REQUIRED WORK –
The line containing "let cols : List" marks the end, so write out exactly every line from the top of the entries below through that one.

ENTRIES SUPPLIED –
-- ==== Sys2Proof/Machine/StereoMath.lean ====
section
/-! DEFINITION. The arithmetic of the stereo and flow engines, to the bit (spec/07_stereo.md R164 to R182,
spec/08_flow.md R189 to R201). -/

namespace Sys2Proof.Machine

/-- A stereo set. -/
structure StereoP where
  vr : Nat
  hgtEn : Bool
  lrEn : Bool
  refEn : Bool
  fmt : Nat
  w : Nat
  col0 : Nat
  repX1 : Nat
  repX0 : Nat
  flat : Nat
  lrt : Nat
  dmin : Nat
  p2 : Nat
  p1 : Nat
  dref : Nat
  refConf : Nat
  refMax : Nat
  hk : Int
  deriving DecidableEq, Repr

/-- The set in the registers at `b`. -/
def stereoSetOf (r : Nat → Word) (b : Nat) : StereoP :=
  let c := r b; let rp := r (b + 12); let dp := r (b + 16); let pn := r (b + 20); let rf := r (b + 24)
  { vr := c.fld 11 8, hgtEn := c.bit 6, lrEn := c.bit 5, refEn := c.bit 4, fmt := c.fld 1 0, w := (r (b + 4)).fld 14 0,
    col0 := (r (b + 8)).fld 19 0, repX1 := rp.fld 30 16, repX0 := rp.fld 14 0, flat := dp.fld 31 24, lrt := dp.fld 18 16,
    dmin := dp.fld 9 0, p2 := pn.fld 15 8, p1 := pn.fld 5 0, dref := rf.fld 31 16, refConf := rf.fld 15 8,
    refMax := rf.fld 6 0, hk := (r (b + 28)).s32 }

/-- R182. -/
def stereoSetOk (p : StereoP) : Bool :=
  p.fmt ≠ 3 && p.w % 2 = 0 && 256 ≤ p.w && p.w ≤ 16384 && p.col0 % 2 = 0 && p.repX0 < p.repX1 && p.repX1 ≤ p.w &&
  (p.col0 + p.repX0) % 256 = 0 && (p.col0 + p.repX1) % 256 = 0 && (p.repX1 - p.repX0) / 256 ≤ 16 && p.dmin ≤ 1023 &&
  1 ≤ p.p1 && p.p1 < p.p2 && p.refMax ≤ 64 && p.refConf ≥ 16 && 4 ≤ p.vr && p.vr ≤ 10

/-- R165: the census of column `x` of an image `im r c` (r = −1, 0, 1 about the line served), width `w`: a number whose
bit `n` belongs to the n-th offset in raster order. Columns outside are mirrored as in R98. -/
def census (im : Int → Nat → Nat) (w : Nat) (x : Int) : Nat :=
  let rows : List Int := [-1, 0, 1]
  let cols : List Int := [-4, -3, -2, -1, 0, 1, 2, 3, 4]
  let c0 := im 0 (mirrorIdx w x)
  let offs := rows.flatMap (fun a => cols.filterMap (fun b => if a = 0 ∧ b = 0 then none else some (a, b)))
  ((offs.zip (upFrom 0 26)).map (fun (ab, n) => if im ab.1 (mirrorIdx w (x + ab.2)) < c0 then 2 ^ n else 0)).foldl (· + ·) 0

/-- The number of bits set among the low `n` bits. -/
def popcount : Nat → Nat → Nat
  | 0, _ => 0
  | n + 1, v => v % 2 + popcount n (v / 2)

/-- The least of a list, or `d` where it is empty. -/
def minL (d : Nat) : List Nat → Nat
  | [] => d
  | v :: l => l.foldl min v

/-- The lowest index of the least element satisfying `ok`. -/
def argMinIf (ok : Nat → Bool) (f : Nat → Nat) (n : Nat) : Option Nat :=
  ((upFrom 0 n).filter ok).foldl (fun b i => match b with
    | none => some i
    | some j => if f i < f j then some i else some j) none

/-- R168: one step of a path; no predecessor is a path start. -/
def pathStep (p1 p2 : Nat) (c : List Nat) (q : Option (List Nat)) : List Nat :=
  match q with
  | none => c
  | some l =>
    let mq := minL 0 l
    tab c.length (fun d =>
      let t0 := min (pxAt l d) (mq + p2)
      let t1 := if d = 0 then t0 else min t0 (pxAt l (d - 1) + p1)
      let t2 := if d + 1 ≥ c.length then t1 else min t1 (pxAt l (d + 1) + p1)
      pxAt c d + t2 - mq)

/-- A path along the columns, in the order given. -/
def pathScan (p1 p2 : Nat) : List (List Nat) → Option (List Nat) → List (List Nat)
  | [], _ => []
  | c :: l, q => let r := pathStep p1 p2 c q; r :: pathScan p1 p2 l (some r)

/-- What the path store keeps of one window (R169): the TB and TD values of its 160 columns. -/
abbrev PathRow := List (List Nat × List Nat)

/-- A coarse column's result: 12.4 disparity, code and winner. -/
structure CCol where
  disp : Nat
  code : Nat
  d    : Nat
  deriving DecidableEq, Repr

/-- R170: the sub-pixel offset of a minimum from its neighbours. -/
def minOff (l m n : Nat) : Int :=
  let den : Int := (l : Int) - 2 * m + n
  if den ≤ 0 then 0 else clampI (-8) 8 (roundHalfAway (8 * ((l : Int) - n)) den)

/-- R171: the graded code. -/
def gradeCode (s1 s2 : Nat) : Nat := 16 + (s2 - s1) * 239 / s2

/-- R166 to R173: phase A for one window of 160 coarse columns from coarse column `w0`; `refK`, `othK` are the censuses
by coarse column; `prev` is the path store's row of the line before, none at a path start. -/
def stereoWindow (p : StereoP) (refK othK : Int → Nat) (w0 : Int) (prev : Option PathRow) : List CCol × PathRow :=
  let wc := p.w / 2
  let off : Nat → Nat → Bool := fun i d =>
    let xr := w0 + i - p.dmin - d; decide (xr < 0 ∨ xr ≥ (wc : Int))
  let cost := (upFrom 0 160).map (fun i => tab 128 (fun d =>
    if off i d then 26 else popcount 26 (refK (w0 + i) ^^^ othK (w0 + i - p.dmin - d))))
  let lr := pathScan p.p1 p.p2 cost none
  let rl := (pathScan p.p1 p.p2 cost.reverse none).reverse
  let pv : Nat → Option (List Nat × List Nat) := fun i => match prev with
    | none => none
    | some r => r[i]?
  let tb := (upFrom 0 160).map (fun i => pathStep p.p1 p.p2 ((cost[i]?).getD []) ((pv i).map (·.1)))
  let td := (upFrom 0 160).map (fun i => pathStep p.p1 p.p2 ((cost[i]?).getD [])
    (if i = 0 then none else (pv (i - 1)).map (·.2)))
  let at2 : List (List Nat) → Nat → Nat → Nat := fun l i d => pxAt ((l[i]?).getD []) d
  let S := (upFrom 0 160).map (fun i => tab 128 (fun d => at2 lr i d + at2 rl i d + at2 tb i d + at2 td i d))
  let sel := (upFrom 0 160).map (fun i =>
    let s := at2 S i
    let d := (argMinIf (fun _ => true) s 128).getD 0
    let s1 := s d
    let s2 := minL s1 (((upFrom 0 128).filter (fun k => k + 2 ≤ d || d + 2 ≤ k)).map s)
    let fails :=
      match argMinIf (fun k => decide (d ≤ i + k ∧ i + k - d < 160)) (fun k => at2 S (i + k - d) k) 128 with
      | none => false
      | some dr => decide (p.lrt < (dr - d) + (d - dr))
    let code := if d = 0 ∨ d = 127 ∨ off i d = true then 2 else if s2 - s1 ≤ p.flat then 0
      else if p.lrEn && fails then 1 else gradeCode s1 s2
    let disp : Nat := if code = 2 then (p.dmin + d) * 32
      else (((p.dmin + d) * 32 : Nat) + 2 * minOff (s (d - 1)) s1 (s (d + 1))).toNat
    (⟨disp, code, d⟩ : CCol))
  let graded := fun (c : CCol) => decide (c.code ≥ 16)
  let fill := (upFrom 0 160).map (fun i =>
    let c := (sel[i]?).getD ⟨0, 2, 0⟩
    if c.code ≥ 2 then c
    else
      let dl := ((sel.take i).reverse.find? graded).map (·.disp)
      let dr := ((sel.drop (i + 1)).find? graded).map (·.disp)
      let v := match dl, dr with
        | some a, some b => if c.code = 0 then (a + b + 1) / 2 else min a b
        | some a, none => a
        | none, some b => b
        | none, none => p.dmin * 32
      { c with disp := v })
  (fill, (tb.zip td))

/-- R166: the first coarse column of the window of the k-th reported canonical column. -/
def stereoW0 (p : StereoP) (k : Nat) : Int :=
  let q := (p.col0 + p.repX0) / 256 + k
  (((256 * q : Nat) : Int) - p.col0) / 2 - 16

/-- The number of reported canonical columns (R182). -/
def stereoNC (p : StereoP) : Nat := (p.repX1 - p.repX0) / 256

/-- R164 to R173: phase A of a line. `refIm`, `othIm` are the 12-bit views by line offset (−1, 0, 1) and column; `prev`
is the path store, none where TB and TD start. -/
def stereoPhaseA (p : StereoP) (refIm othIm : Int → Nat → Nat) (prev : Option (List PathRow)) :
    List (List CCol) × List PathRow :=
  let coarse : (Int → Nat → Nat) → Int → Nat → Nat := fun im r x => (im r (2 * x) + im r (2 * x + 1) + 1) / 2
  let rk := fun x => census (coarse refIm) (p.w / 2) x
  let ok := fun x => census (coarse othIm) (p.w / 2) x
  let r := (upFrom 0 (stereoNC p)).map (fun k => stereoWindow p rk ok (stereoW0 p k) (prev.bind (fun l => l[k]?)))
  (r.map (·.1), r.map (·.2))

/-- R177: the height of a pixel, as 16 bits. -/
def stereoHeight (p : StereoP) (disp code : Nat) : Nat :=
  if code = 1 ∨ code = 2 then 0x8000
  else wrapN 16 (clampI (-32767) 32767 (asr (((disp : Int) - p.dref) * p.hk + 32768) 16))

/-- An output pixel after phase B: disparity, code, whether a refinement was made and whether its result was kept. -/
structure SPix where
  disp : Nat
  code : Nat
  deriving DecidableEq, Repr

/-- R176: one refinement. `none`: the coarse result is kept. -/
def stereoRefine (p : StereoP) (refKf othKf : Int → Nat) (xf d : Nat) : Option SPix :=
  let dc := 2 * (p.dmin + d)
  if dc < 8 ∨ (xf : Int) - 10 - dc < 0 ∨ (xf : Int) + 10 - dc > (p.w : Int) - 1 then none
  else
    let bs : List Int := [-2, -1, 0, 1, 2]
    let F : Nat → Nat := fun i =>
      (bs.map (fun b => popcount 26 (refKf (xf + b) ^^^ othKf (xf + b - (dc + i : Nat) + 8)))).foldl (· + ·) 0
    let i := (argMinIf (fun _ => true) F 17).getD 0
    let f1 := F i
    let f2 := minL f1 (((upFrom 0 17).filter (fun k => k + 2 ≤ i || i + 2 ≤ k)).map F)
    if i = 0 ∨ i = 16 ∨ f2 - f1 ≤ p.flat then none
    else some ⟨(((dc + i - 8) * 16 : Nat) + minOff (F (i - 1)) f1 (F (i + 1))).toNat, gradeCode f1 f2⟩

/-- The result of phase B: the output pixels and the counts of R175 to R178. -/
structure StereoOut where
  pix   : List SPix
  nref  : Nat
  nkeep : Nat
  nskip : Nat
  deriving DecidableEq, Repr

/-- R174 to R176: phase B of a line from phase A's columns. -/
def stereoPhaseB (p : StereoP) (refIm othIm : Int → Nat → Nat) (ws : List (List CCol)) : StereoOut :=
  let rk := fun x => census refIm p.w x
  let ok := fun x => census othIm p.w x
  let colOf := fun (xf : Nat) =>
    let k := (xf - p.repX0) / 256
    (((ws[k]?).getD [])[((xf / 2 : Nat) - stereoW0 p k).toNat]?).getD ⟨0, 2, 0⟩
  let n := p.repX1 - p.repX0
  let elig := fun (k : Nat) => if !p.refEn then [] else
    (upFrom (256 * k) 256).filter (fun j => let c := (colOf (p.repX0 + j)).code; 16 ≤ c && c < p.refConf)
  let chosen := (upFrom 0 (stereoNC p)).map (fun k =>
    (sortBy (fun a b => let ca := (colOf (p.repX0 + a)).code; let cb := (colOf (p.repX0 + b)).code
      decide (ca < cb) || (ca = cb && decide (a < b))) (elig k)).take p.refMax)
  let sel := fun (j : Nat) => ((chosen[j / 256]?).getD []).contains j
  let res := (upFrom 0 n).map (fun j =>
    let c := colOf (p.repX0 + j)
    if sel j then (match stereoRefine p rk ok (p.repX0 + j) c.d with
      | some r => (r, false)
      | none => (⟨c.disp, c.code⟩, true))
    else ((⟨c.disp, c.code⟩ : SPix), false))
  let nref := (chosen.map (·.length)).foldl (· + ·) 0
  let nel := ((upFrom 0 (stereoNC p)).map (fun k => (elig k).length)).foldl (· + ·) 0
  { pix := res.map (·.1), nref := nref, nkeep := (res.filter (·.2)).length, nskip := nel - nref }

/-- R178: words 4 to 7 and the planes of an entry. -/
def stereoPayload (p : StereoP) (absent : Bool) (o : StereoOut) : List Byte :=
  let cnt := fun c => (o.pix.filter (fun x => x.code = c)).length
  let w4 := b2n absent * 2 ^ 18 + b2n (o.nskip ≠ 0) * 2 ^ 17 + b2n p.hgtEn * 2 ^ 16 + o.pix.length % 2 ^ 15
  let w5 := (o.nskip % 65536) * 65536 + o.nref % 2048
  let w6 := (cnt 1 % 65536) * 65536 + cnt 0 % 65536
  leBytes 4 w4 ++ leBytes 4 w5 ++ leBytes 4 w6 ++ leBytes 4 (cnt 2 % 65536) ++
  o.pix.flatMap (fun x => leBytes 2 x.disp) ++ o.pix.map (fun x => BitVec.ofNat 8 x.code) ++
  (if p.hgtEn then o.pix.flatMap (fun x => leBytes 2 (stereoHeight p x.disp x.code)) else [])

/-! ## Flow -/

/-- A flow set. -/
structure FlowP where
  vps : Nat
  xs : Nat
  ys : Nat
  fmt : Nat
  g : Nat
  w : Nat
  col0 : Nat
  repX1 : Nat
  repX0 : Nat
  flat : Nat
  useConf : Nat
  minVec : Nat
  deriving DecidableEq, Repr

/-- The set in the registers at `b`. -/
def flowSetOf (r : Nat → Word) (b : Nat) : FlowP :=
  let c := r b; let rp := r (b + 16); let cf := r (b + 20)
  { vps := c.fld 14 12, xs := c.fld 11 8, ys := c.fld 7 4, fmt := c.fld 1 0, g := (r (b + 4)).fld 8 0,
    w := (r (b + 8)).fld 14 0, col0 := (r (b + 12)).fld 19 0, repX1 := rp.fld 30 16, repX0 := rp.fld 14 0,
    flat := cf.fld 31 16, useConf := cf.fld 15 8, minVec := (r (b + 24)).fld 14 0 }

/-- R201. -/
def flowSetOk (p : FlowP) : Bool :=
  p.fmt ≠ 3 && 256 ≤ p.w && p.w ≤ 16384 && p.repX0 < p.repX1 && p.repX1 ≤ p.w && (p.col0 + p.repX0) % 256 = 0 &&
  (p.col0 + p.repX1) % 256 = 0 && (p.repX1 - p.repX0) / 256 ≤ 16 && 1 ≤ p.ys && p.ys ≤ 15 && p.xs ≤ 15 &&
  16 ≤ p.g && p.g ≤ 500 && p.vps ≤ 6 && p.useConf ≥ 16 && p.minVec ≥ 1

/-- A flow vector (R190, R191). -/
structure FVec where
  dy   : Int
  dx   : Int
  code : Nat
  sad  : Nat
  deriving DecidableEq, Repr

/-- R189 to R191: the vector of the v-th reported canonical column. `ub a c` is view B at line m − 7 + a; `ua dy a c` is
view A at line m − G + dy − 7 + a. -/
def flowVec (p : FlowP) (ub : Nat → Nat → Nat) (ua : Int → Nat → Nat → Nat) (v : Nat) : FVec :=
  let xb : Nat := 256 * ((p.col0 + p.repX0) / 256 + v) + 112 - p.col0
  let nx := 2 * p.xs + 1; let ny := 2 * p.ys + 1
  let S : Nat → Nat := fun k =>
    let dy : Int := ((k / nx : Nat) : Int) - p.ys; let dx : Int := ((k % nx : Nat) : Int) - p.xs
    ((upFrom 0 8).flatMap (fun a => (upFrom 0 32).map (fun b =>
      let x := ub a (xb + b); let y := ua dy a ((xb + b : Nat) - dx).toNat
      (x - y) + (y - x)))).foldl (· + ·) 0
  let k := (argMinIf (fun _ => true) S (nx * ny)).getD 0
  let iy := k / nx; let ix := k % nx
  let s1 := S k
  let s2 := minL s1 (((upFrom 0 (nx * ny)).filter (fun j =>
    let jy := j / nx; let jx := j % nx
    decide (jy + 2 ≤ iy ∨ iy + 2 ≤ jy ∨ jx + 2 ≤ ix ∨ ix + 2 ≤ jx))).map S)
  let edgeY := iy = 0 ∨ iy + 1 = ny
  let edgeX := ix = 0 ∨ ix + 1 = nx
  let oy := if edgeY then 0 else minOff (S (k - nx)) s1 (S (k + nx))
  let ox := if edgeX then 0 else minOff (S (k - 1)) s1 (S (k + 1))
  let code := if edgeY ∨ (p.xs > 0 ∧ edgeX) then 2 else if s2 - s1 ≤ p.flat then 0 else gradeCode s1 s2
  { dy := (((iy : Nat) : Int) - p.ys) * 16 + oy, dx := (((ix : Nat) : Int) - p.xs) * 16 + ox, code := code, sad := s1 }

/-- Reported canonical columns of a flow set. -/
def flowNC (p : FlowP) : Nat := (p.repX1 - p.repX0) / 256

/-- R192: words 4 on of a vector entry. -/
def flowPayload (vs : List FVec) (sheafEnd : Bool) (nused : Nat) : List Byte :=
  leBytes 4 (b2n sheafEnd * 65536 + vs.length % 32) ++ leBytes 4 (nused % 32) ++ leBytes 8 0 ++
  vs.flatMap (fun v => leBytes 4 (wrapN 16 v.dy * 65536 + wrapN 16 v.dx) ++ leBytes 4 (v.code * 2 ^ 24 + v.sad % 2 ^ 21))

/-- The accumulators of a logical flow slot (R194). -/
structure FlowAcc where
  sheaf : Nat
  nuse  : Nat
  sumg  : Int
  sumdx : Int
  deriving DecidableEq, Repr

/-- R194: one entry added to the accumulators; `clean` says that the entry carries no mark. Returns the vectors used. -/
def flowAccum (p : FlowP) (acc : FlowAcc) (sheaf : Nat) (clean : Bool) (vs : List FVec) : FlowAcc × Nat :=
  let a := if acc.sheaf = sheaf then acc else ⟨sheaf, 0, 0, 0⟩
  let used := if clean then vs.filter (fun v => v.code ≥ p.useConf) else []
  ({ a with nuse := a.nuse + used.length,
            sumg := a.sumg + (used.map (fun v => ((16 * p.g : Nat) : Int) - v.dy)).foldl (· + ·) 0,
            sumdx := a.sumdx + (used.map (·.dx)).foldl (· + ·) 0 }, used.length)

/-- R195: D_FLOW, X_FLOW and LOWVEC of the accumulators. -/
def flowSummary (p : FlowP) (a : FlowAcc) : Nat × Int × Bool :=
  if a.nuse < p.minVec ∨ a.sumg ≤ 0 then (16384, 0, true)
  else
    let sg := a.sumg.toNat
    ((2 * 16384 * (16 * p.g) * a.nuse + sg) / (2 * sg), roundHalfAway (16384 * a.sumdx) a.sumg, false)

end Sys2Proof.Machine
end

YOUR RESPONSE –
-- ==== Sys2Proof/Machine/StereoMath.lean ====
section
/-! DEFINITION. The arithmetic of the stereo and flow engines, to the bit (spec/07_stereo.md R164 to R182,
spec/08_flow.md R189 to R201). -/

namespace Sys2Proof.Machine

/-- A stereo set. -/
structure StereoP where
  vr : Nat
  hgtEn : Bool
  lrEn : Bool
  refEn : Bool
  fmt : Nat
  w : Nat
  col0 : Nat
  repX1 : Nat
  repX0 : Nat
  flat : Nat
  lrt : Nat
  dmin : Nat
  p2 : Nat
  p1 : Nat
  dref : Nat
  refConf : Nat
  refMax : Nat
  hk : Int
  deriving DecidableEq, Repr

/-- The set in the registers at `b`. -/
def stereoSetOf (r : Nat → Word) (b : Nat) : StereoP :=
  let c := r b; let rp := r (b + 12); let dp := r (b + 16); let pn := r (b + 20); let rf := r (b + 24)
  { vr := c.fld 11 8, hgtEn := c.bit 6, lrEn := c.bit 5, refEn := c.bit 4, fmt := c.fld 1 0, w := (r (b + 4)).fld 14 0,
    col0 := (r (b + 8)).fld 19 0, repX1 := rp.fld 30 16, repX0 := rp.fld 14 0, flat := dp.fld 31 24, lrt := dp.fld 18 16,
    dmin := dp.fld 9 0, p2 := pn.fld 15 8, p1 := pn.fld 5 0, dref := rf.fld 31 16, refConf := rf.fld 15 8,
    refMax := rf.fld 6 0, hk := (r (b + 28)).s32 }

/-- R182. -/
def stereoSetOk (p : StereoP) : Bool :=
  p.fmt ≠ 3 && p.w % 2 = 0 && 256 ≤ p.w && p.w ≤ 16384 && p.col0 % 2 = 0 && p.repX0 < p.repX1 && p.repX1 ≤ p.w &&
  (p.col0 + p.repX0) % 256 = 0 && (p.col0 + p.repX1) % 256 = 0 && (p.repX1 - p.repX0) / 256 ≤ 16 && p.dmin ≤ 1023 &&
  1 ≤ p.p1 && p.p1 < p.p2 && p.refMax ≤ 64 && p.refConf ≥ 16 && 4 ≤ p.vr && p.vr ≤ 10

/-- R165: the census of column `x` of an image `im r c` (r = −1, 0, 1 about the line served), width `w`: a number whose
bit `n` belongs to the n-th offset in raster order. Columns outside are mirrored as in R98. -/
def census (im : Int → Nat → Nat) (w : Nat) (x : Int) : Nat :=
  let rows : List Int := [-1, 0, 1]
  let cols : List Int := [-4, -3, -2, -1, 0, 1, 2, 3, 4]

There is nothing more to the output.